> [Your assignment]
With the records as your source, report how many lines contain "stagedAt". Add no other words.

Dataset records
↓↓↓

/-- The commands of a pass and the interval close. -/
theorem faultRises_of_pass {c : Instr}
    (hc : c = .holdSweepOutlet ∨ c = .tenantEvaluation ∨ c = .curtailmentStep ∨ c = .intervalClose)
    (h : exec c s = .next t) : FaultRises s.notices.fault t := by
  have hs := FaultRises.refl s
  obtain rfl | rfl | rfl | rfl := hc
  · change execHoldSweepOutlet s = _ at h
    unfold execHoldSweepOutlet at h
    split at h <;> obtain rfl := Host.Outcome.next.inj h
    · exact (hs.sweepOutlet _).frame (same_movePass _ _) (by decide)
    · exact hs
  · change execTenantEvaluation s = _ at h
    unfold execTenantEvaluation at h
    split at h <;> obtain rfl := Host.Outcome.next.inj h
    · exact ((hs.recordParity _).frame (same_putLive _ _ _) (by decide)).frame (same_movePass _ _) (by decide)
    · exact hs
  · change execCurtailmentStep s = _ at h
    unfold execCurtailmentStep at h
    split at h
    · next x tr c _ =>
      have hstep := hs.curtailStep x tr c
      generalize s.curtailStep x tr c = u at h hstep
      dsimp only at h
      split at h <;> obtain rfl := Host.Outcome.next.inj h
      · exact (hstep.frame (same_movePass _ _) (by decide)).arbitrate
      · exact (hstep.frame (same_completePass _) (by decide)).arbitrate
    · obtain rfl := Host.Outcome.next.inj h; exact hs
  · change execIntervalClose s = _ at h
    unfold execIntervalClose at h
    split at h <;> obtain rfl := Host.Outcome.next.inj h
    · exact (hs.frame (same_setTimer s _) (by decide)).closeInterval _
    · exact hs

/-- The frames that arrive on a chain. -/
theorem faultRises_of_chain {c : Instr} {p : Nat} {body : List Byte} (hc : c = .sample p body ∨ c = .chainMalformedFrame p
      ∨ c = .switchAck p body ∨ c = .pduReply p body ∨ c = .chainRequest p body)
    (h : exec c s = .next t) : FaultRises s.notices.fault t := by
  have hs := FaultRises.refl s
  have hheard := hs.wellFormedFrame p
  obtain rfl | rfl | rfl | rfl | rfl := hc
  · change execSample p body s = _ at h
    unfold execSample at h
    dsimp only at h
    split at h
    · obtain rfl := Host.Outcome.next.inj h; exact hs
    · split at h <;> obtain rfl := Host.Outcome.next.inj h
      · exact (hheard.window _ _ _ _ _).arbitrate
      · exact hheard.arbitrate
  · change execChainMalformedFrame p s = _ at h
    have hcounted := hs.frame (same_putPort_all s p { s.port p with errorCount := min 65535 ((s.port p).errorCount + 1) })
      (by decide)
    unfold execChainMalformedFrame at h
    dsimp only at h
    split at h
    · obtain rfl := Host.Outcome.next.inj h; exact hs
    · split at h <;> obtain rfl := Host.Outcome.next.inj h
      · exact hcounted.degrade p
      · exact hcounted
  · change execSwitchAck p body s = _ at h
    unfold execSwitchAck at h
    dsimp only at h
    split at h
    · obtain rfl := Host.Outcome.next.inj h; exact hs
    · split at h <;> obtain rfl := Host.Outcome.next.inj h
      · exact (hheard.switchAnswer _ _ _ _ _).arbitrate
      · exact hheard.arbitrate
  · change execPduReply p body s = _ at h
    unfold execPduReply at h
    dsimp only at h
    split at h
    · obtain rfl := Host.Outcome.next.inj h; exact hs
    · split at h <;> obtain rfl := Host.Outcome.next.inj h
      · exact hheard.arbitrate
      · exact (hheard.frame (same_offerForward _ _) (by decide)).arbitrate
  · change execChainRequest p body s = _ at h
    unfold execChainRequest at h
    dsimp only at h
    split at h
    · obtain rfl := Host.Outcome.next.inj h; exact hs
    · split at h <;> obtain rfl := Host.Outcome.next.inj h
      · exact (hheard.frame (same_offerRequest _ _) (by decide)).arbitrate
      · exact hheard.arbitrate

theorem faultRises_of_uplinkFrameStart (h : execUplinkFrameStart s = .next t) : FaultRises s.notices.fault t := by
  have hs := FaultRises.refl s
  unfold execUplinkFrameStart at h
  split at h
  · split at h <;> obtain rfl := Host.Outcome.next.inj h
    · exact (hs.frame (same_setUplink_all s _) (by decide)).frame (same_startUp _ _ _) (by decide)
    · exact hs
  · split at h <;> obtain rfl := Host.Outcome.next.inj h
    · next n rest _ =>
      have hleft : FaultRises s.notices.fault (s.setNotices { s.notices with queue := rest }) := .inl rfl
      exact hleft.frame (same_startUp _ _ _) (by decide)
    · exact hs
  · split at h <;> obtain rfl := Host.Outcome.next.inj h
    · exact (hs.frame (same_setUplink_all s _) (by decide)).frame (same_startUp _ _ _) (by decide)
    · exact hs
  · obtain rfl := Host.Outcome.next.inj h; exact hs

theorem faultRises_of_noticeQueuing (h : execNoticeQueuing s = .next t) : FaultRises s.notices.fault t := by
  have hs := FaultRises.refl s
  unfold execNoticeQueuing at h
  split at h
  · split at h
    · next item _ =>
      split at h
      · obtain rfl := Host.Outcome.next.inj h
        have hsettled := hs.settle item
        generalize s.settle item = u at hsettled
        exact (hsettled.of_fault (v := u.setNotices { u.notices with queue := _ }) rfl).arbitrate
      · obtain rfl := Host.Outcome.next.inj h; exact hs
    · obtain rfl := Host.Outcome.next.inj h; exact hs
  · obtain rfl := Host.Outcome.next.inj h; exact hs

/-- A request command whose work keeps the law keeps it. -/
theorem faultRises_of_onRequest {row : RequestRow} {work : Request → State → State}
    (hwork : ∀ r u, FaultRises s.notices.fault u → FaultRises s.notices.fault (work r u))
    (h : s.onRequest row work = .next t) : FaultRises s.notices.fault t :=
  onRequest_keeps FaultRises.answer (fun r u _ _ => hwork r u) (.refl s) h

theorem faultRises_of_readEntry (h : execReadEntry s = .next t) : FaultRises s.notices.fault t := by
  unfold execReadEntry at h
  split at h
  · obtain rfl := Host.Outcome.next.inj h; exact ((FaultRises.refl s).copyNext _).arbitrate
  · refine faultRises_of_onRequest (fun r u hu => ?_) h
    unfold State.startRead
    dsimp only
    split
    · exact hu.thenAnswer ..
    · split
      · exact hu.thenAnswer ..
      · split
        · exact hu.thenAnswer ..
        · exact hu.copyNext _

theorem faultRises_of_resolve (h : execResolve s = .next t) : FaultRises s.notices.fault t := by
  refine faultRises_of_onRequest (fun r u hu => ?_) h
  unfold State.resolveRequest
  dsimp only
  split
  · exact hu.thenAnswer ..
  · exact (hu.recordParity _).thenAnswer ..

↑↑↑
↓↓↓

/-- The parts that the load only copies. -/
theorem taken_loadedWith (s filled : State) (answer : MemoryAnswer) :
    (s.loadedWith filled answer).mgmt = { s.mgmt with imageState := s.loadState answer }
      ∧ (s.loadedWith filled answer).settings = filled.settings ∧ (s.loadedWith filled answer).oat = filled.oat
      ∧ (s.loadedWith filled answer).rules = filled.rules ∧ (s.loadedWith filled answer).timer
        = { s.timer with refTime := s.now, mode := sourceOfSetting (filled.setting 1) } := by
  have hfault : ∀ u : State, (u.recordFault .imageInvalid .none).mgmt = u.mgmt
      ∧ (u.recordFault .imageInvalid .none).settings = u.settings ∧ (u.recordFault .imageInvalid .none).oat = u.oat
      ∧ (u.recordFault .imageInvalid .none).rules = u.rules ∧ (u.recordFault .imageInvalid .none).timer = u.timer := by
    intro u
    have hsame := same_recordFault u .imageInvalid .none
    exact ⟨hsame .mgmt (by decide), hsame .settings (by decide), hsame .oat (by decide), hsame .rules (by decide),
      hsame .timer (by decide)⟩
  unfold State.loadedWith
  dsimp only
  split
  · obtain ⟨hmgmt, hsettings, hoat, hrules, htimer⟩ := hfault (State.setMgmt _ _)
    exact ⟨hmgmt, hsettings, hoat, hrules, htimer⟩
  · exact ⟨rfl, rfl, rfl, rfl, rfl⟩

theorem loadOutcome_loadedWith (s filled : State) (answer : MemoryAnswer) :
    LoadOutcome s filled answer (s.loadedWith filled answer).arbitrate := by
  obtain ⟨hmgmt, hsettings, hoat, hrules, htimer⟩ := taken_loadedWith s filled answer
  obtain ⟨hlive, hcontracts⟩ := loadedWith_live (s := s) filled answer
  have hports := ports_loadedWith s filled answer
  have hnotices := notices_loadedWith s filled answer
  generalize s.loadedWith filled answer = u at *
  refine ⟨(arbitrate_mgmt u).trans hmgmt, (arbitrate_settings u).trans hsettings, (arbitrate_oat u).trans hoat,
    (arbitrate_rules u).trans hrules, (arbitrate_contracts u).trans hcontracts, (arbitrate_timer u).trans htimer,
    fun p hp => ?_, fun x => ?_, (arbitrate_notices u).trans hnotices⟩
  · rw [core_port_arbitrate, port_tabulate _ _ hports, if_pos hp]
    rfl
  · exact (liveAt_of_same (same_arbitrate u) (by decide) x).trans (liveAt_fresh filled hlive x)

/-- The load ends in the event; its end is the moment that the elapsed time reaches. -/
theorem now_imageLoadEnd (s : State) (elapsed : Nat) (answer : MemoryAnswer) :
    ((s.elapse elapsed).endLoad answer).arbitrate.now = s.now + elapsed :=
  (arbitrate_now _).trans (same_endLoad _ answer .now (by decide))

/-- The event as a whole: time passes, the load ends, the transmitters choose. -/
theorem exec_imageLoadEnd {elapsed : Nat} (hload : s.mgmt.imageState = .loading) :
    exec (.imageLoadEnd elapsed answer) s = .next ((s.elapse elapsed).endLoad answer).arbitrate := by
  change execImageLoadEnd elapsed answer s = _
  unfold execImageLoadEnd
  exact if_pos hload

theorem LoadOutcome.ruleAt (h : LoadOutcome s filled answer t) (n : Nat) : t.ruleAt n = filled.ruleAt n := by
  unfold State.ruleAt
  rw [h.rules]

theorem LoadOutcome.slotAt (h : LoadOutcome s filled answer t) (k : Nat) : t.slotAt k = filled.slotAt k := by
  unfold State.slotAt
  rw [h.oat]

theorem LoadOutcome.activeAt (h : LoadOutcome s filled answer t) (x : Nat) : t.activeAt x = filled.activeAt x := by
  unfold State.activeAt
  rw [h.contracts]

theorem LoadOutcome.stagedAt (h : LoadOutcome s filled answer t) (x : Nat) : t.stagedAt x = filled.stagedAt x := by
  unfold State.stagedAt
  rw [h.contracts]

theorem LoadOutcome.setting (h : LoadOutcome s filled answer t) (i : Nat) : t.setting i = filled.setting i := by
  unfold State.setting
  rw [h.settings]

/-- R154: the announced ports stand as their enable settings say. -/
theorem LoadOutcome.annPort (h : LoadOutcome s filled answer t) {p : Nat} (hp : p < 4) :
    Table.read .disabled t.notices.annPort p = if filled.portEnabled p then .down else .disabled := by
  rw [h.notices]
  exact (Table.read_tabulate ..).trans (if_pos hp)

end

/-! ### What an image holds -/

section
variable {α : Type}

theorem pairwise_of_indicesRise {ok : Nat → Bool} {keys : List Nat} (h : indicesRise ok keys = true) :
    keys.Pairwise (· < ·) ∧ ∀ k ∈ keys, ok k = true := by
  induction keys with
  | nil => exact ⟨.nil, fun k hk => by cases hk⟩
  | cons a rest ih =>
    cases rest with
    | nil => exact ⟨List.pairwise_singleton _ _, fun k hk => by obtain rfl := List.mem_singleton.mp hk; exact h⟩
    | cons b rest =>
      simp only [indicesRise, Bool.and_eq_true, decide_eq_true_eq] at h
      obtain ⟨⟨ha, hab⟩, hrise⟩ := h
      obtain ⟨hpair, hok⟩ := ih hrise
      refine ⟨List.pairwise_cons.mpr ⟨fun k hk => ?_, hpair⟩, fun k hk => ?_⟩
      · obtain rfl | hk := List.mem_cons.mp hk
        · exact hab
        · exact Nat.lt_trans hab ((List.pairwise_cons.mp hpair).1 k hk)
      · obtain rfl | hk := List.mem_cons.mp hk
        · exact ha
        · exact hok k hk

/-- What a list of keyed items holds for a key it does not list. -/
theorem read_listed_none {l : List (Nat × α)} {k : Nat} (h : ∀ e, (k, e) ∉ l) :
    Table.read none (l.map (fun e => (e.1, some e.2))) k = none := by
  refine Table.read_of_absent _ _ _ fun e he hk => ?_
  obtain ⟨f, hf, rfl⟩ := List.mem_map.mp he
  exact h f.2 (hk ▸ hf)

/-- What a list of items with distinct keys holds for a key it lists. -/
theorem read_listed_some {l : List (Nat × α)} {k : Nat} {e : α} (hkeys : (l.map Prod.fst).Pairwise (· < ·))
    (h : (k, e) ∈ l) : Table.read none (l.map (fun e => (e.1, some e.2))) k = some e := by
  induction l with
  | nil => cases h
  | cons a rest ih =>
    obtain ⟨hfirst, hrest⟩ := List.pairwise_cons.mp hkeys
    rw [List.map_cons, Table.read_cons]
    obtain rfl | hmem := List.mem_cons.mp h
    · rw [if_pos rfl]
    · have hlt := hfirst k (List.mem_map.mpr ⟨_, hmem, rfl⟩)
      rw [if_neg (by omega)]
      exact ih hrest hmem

↑↑↑

> [Your response]
2